# What this task involves
Return the lines below that carry the word "Refusal".
Segment Start: Available data
-- ==== Sys2Proof/Machine/Dispatch.lean ====
section
/-! DEFINITION. One arm per instruction, each one call of its meaning. -/

namespace Sys2Proof.Machine

open Sys2Proof

def exec (i : Instr) (s : State) : Host.Outcome State Fault Refusal :=
  match i with
  | .pbyte b => Sys2Proof.Machine.execPbyte b s
  | .reset => Sys2Proof.Machine.execReset s
  | .setobs k v => Sys2Proof.Machine.execSetobs k v s
  | .rdstat r => Sys2Proof.Machine.execRdstat r s
  | .push b => Sys2Proof.Machine.execPush b s
  | .drain n => Sys2Proof.Machine.execDrain n s
  | .avail => Sys2Proof.Machine.execAvail s
  | .pop => Sys2Proof.Machine.execPop s
  | .sample b => Sys2Proof.Machine.execSample b s
  | .dstatrst => Sys2Proof.Machine.execDstatrst s
  | .cstatrst => Sys2Proof.Machine.execCstatrst s
  | .ycc2rgb y cb cr => Sys2Proof.Machine.execYcc2rgb y cb cr s
  | .rgb2565 r g b => Sys2Proof.Machine.execRgb2565 r g b s
  | .ycc2gray y cb cr => Sys2Proof.Machine.execYcc2gray y cb cr s
  | .unassignedE => Sys2Proof.Machine.execUnassignedE s
  | .unassignedF => Sys2Proof.Machine.execUnassignedF s
  | .idleFf => Sys2Proof.Machine.execIdleFf s
  | .idleAny b => Sys2Proof.Machine.execIdleAny b s
  | .ffZero => Sys2Proof.Machine.execFfZero s
  | .ffAny b => Sys2Proof.Machine.execFfAny b s
  | .ff00Zero => Sys2Proof.Machine.execFf00Zero s
  | .ff00Any b => Sys2Proof.Machine.execFf00Any b s
  | .xy f => Sys2Proof.Machine.execXy f s
  | .xyLate f => Sys2Proof.Machine.execXyLate f s
  | .undefAny b => Sys2Proof.Machine.execUndefAny b s
  | .dataY1 b => Sys2Proof.Machine.execDataY1 b s
  | .dataCb b => Sys2Proof.Machine.execDataCb b s
  | .dataY2 b => Sys2Proof.Machine.execDataY2 b s
  | .dataCr b => Sys2Proof.Machine.execDataCr b s
  | .dataDiscard b => Sys2Proof.Machine.execDataDiscard b s

end Sys2Proof.Machine
end

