-- ==== Sys2Proof/Machine/Step.lean ====
section
/-! DEFINITION. One step of the machine. -/

namespace Sys2Proof.Machine

open Sys2Proof

/-- One atomic step of the agent whose turn it is (00_scope.md R8). -/
def step (s : State) : Host.Outcome State Fault Refusal :=
  match fetch s with
  | .instr i t => exec i t
  | .done o => o

/-- The state in which the instruction with the given bits is the very next one to run; a number that is no word
of the table leaves the state as it is. -/
def State.withFetchWord (s : State) (nbits w : Nat) : State :=
  match InstrWord.ofBits nbits w with
  | .ok word => placeWord word s
  | .error _ => s

end Sys2Proof.Machine
end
Segment End: Available data
# Solved exercise
def exec (i : Instr) (s : State) : Host.Outcome State Fault Refusal :=
def step (s : State) : Host.Outcome State Fault Refusal :=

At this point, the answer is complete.